#### Stored items
-- ==== Sys2Proof/Machine/Dispatch.lean ====
section
/-! DEFINITION. The meaning of each command, by constructor. -/

namespace Sys2Proof.Machine

def exec (i : Instr) (s : State) : Host.Outcome State Fault Refusal :=
  match i with
  | .cfgRead pk => Sys2Proof.Machine.execCfgRead pk s
  | .cfgStage pk => Sys2Proof.Machine.execCfgStage pk s
  | .cfgCommit pk => Sys2Proof.Machine.execCfgCommit pk s
  | .progLoad pk => Sys2Proof.Machine.execProgLoad pk s
  | .progVerify pk => Sys2Proof.Machine.execProgVerify pk s
  | .launch pk => Sys2Proof.Machine.execLaunch pk s
  | .haltAt pk => Sys2Proof.Machine.execHaltAt pk s
  | .lastFaceStopped => Sys2Proof.Machine.execLastFaceStopped s
  | .epochBegin c => Sys2Proof.Machine.execEpochBegin c s
  | .epochClockLock => Sys2Proof.Machine.execEpochClockLock s
  | .streamOpen pk => Sys2Proof.Machine.execStreamOpen pk s
  | .streamChunk pk => Sys2Proof.Machine.execStreamChunk pk s
  | .streamPause pk => Sys2Proof.Machine.execStreamPause pk s
  | .streamResume pk => Sys2Proof.Machine.execStreamResume pk s
  | .streamExport pk => Sys2Proof.Machine.execStreamExport pk s
  | .exportSnapshot h => Sys2Proof.Machine.execExportSnapshot h s
  | .exportWriteDone h remote => Sys2Proof.Machine.execExportWriteDone h remote s
  | .streamImport pk => Sys2Proof.Machine.execStreamImport pk s
  | .streamClose pk => Sys2Proof.Machine.execStreamClose pk s
  | .streamQuery pk => Sys2Proof.Machine.execStreamQuery pk s
  | .chunkComplete h carry outs => Sys2Proof.Machine.execChunkComplete h carry outs s
  | .streamRecordLanding src pit tag addr len => Sys2Proof.Machine.execStreamRecordLanding src pit tag addr len s
  | .collBucketDef pk => Sys2Proof.Machine.execCollBucketDef pk s
  | .collArm pk => Sys2Proof.Machine.execCollArm pk s
  | .collQuery pk => Sys2Proof.Machine.execCollQuery pk s
  | .addingHop bucket half => Sys2Proof.Machine.execAddingHop bucket half s
  | .collPassEnd bucket => Sys2Proof.Machine.execCollPassEnd bucket s
  | .collStepTimeout bucket => Sys2Proof.Machine.execCollStepTimeout bucket s
  | .tableLoad pk => Sys2Proof.Machine.execTableLoad pk s
  | .tableLoadDone key failed => Sys2Proof.Machine.execTableLoadDone key failed s
  | .tableSwap pk => Sys2Proof.Machine.execTableSwap pk s
  | .tableQuery pk => Sys2Proof.Machine.execTableQuery pk s
  | .memCopy pk => Sys2Proof.Machine.execMemCopy pk s
  | .memFill pk => Sys2Proof.Machine.execMemFill pk s
  | .memScrub pk => Sys2Proof.Machine.execMemScrub pk s
  | .memCommandDone key => Sys2Proof.Machine.execMemCommandDone key s
  | .memRetire pk => Sys2Proof.Machine.execMemRetire pk s
  | .hbmZeroingDone => Sys2Proof.Machine.execHbmZeroingDone s
  | .readyQuery pk => Sys2Proof.Machine.execReadyQuery pk s
  | .bistRun pk => Sys2Proof.Machine.execBistRun pk s
  | .bistDone key res => Sys2Proof.Machine.execBistDone key res s
  | .faceRetire pk => Sys2Proof.Machine.execFaceRetire pk s
  | .fwPiece pk => Sys2Proof.Machine.execFwPiece pk s
  | .fwStatus pk => Sys2Proof.Machine.execFwStatus pk s
  | .fwConfirm pk => Sys2Proof.Machine.execFwConfirm pk s
  | .fwRelayEnable pk => Sys2Proof.Machine.execFwRelayEnable pk s
  | .twinPair c => Sys2Proof.Machine.execTwinPair c s
  | .twinUnpair pk => Sys2Proof.Machine.execTwinUnpair pk s
  | .errRead pk => Sys2Proof.Machine.execErrRead pk s
  | .errAck pk => Sys2Proof.Machine.execErrAck pk s
  | .pitCreate pk => Sys2Proof.Machine.execPitCreate pk s
  | .pitDestroy pk => Sys2Proof.Machine.execPitDestroy pk s
  | .pitScrubDone bad => Sys2Proof.Machine.execPitScrubDone bad s
  | .routeEpoch pk => Sys2Proof.Machine.execRouteEpoch pk s
  | .tickBoundary => Sys2Proof.Machine.execTickBoundary s
  | .faceProgramEnd f endCycle => Sys2Proof.Machine.execFaceProgramEnd f endCycle s
  | .faceSlipLimit f => Sys2Proof.Machine.execFaceSlipLimit f s
  | .faceStallEnd f => Sys2Proof.Machine.execFaceStallEnd f s
  | .odcPitUpdate others => Sys2Proof.Machine.execOdcPitUpdate others s
  | .benchForwardRead f op => Sys2Proof.Machine.execBenchForwardRead f op s
  | .benchTransposedRead f op => Sys2Proof.Machine.execBenchTransposedRead f op s
  | .weightLoad f op => Sys2Proof.Machine.execWeightLoad f op s
  | .weightSwap f => Sys2Proof.Machine.execWeightSwap f s
  | .drain f op => Sys2Proof.Machine.execDrain f op s
  | .finishedTileQueued f => Sys2Proof.Machine.execFinishedTileQueued f s
  | .keeperMac f groups => Sys2Proof.Machine.execKeeperMac f groups s
  | .add f op => Sys2Proof.Machine.execAdd f op s
  | .sub f op => Sys2Proof.Machine.execSub f op s
  | .mul f op => Sys2Proof.Machine.execMul f op s
  | .muladd f op => Sys2Proof.Machine.execMuladd f op s
  | .max f op => Sys2Proof.Machine.execMax f op s
  | .min f op => Sys2Proof.Machine.execMin f op s
  | .abs f op => Sys2Proof.Machine.execAbs f op s
  | .neg f op => Sys2Proof.Machine.execNeg f op s
  | .cmpEq f op => Sys2Proof.Machine.execCmpEq f op s
  | .cmpLt f op => Sys2Proof.Machine.execCmpLt f op s
  | .cmpLe f op => Sys2Proof.Machine.execCmpLe f op s
  | .select f op => Sys2Proof.Machine.execSelect f op s
  | .div f op => Sys2Proof.Machine.execDiv f op s
  | .sqrt f op => Sys2Proof.Machine.execSqrt f op s
  | .convert f op => Sys2Proof.Machine.execConvert f op s
  | .quant f op => Sys2Proof.Machine.execQuant f op s
  | .intFinish f op => Sys2Proof.Machine.execIntFinish f op s
  | .sum f op => Sys2Proof.Machine.execSum f op s
  | .maxr f op => Sys2Proof.Machine.execMaxr f op s
  | .minr f op => Sys2Proof.Machine.execMinr f op s
  | .compress f op => Sys2Proof.Machine.execCompress f op s
  | .expand f op => Sys2Proof.Machine.execExpand f op s
  | .qadd f op => Sys2Proof.Machine.execQadd f op s
  | .tswTest f op => Sys2Proof.Machine.execTswTest f op s
  | .spallClear f list => Sys2Proof.Machine.execSpallClear f list s
  | .fnExp2 f op => Sys2Proof.Machine.execFnExp2 f op s
  | .fnLog2 f op => Sys2Proof.Machine.execFnLog2 f op s
  | .fnTab f slot op => Sys2Proof.Machine.execFnTab f slot op s
  | .fnGate f op => Sys2Proof.Machine.execFnGate f op s
  | .smax1 f op => Sys2Proof.Machine.execSmax1 f op s
  | .smax2 f op => Sys2Proof.Machine.execSmax2 f op s
  | .normStats f op => Sys2Proof.Machine.execNormStats f op s
  | .normApply f op => Sys2Proof.Machine.execNormApply f op s
  | .normGrad1 f op => Sys2Proof.Machine.execNormGrad1 f op s
  | .normGrad2 f op => Sys2Proof.Machine.execNormGrad2 f op s
  | .smaxGrad1 f op => Sys2Proof.Machine.execSmaxGrad1 f op s
  | .smaxGrad2 f op => Sys2Proof.Machine.execSmaxGrad2 f op s
  | .gsScan f op => Sys2Proof.Machine.execGsScan f op s
  | .collFill f bucket => Sys2Proof.Machine.execCollFill f bucket s
  | .fabricSend f op => Sys2Proof.Machine.execFabricSend f op s
  | .atomicAdd f op => Sys2Proof.Machine.execAtomicAdd f op s
  | .moverTransfer f op => Sys2Proof.Machine.execMoverTransfer f op s
  | .addContribution pkt => Sys2Proof.Machine.execAddContribution pkt s
  | .addGroupComplete target => Sys2Proof.Machine.execAddGroupComplete target s
  | .refreshSlot d => Sys2Proof.Machine.execRefreshSlot d s
  | .patrolScrub addr => Sys2Proof.Machine.execPatrolScrub addr s
  | .stackErrorLimit m => Sys2Proof.Machine.execStackErrorLimit m s
  | .flitReceive p flit fecOk => Sys2Proof.Machine.execFlitReceive p flit fecOk s
  | .linkFail p alignment => Sys2Proof.Machine.execLinkFail p alignment s
  | .linkRetrainTimer p => Sys2Proof.Machine.execLinkRetrainTimer p s
  | .linkSignalDetect p => Sys2Proof.Machine.execLinkSignalDetect p s
  | .linkSignalLoss p => Sys2Proof.Machine.execLinkSignalLoss p s
  | .linkTrained p => Sys2Proof.Machine.execLinkTrained p s
  | .helloTimer p => Sys2Proof.Machine.execHelloTimer p s
  | .hello p bytes => Sys2Proof.Machine.execHello p bytes s
  | .packetRoute src pkt => Sys2Proof.Machine.execPacketRoute src pkt s
  | .landingWrite pkt => Sys2Proof.Machine.execLandingWrite pkt s
  | .commandPacket pkt => Sys2Proof.Machine.execCommandPacket pkt s
  | .replyPacket pkt => Sys2Proof.Machine.execReplyPacket pkt s
  | .collectiveSegment pkt => Sys2Proof.Machine.execCollectiveSegment pkt s
  | .haltNotice pkt => Sys2Proof.Machine.execHaltNotice pkt s
  | .extensionAnnouncement pkt => Sys2Proof.Machine.execExtensionAnnouncement pkt s
  | .twinDigest pkt => Sys2Proof.Machine.execTwinDigest pkt s
  | .powerEvent src pit => Sys2Proof.Machine.execPowerEvent src pit s
  | .management p pkt => Sys2Proof.Machine.execManagement p pkt s
  | .frameBoundary clock => Sys2Proof.Machine.execFrameBoundary clock s
  | .frameMarker p mk => Sys2Proof.Machine.execFrameMarker p mk s
  | .timebaseLock => Sys2Proof.Machine.execTimebaseLock s
  | .errorRecord => Sys2Proof.Machine.execErrorRecord s
  | .faceCheckerFault f unit => Sys2Proof.Machine.execFaceCheckerFault f unit s
  | .weighbridgeBoot flashOk => Sys2Proof.Machine.execWeighbridgeBoot flashOk s
  | .mainEnable vMain vStby inlet => Sys2Proof.Machine.execMainEnable vMain vStby inlet s
  | .mainRampDone => Sys2Proof.Machine.execMainRampDone s
  | .hubStartDone => Sys2Proof.Machine.execHubStartDone s
  | .dieStartDone => Sys2Proof.Machine.execDieStartDone s
  | .powerOnBistDone res => Sys2Proof.Machine.execPowerOnBistDone res s
  | .hbmTrainingDone m ok => Sys2Proof.Machine.execHbmTrainingDone m ok s
  | .perstNRelease => Sys2Proof.Machine.execPerstNRelease s
  | .pcieLinkUp => Sys2Proof.Machine.execPcieLinkUp s
  | .bulkLowDetect vMain => Sys2Proof.Machine.execBulkLowDetect vMain s
  | .regulatorStop => Sys2Proof.Machine.execRegulatorStop s
  | .sagClear => Sys2Proof.Machine.execSagClear s
  | .mainInputRestore => Sys2Proof.Machine.execMainInputRestore s
  | .overcurrent vNode => Sys2Proof.Machine.execOvercurrent vNode s
  | .highInput => Sys2Proof.Machine.execHighInput s
  | .highInputEnd => Sys2Proof.Machine.execHighInputEnd s
  | .standbyLow vMain => Sys2Proof.Machine.execStandbyLow vMain s
  | .standbyLowStopTimer => Sys2Proof.Machine.execStandbyLowStopTimer s
  | .mainPowerLoss => Sys2Proof.Machine.execMainPowerLoss s
  | .sensorPoll r => Sys2Proof.Machine.execSensorPoll r s
  | .thermalHaltPersist sensor reading => Sys2Proof.Machine.execThermalHaltPersist sensor reading s
  | .thermalStopTimer => Sys2Proof.Machine.execThermalStopTimer s
  | .leakDetect own => Sys2Proof.Machine.execLeakDetect own s
  | .leakStopTimer => Sys2Proof.Machine.execLeakStopTimer s
  | .leakClearTimer => Sys2Proof.Machine.execLeakClearTimer s
  | .mgmtDatagram sender bytes => Sys2Proof.Machine.execMgmtDatagram sender bytes s
  | .fwDatagram bytes => Sys2Proof.Machine.execFwDatagram bytes s
  | .fwRelayPiece bytes => Sys2Proof.Machine.execFwRelayPiece bytes s
  | .opMinTick => Sys2Proof.Machine.execOpMinTick s
  | .enumerationTrain pulses => Sys2Proof.Machine.execEnumerationTrain pulses s
  | .chainEnumTimeout => Sys2Proof.Machine.execChainEnumTimeout s
  | .sqDoorbell q tail => Sys2Proof.Machine.execSqDoorbell q tail s
  | .cqDoorbell q head => Sys2Proof.Machine.execCqDoorbell q head s
  | .queueEnable q enable => Sys2Proof.Machine.execQueueEnable q enable s
  | .csrWrite path off size value => Sys2Proof.Machine.execCsrWrite path off size value s
  | .bar4Access off acc => Sys2Proof.Machine.execBar4Access off acc s
  | .convCntCtlClear => Sys2Proof.Machine.execConvCntCtlClear s
  | .spallCntCtlClear => Sys2Proof.Machine.execSpallCntCtlClear s
  | .fnCntCtlClear => Sys2Proof.Machine.execFnCntCtlClear s
  | .slackClear => Sys2Proof.Machine.execSlackClear s
  | .tickEv on => Sys2Proof.Machine.execTickEv on s
  | .cmdEv on => Sys2Proof.Machine.execCmdEv on s
  | .fabEv on => Sys2Proof.Machine.execFabEv on s
  | .errEv on => Sys2Proof.Machine.execErrEv on s
  | .standbyPowerLoss => Sys2Proof.Machine.execStandbyPowerLoss s
  | .pcieLinkDown => Sys2Proof.Machine.execPcieLinkDown s
  | .queuePcieError q => Sys2Proof.Machine.execQueuePcieError q s
  | .flitSlot p slot => Sys2Proof.Machine.execFlitSlot p slot s

end Sys2Proof.Machine
end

#### Work request
Set down precisely the lines above between the line holding "Sys2Proof.Machine.execMemCopy pk s" and the line holding "Sys2Proof.Machine.execWeightLoad f op s", inclusive, and nothing beyond them.

#### Output below
  | .memCopy pk => Sys2Proof.Machine.execMemCopy pk s
  | .memFill pk => Sys2Proof.Machine.execMemFill pk s
  | .memScrub pk => Sys2Proof.Machine.execMemScrub pk s
  | .memCommandDone key => Sys2Proof.Machine.execMemCommandDone key s
  | .memRetire pk => Sys2Proof.Machine.execMemRetire pk s
  | .hbmZeroingDone => Sys2Proof.Machine.execHbmZeroingDone s
  | .readyQuery pk => Sys2Proof.Machine.execReadyQuery pk s
  | .bistRun pk => Sys2Proof.Machine.execBistRun pk s
  | .bistDone key res => Sys2Proof.Machine.execBistDone key res s
  | .faceRetire pk => Sys2Proof.Machine.execFaceRetire pk s
  | .fwPiece pk => Sys2Proof.Machine.execFwPiece pk s
  | .fwStatus pk => Sys2Proof.Machine.execFwStatus pk s
  | .fwConfirm pk => Sys2Proof.Machine.execFwConfirm pk s
  | .fwRelayEnable pk => Sys2Proof.Machine.execFwRelayEnable pk s
  | .twinPair c => Sys2Proof.Machine.execTwinPair c s
  | .twinUnpair pk => Sys2Proof.Machine.execTwinUnpair pk s
  | .errRead pk => Sys2Proof.Machine.execErrRead pk s
  | .errAck pk => Sys2Proof.Machine.execErrAck pk s
  | .pitCreate pk => Sys2Proof.Machine.execPitCreate pk s
  | .pitDestroy pk => Sys2Proof.Machine.execPitDestroy pk s
  | .pitScrubDone bad => Sys2Proof.Machine.execPitScrubDone bad s
  | .routeEpoch pk => Sys2Proof.Machine.execRouteEpoch pk s
  | .tickBoundary => Sys2Proof.Machine.execTickBoundary s
  | .faceProgramEnd f endCycle => Sys2Proof.Machine.execFaceProgramEnd f endCycle s
  | .faceSlipLimit f => Sys2Proof.Machine.execFaceSlipLimit f s
  | .faceStallEnd f => Sys2Proof.Machine.execFaceStallEnd f s
  | .odcPitUpdate others => Sys2Proof.Machine.execOdcPitUpdate others s
  | .benchForwardRead f op => Sys2Proof.Machine.execBenchForwardRead f op s
  | .benchTransposedRead f op => Sys2Proof.Machine.execBenchTransposedRead f op s
  | .weightLoad f op => Sys2Proof.Machine.execWeightLoad f op s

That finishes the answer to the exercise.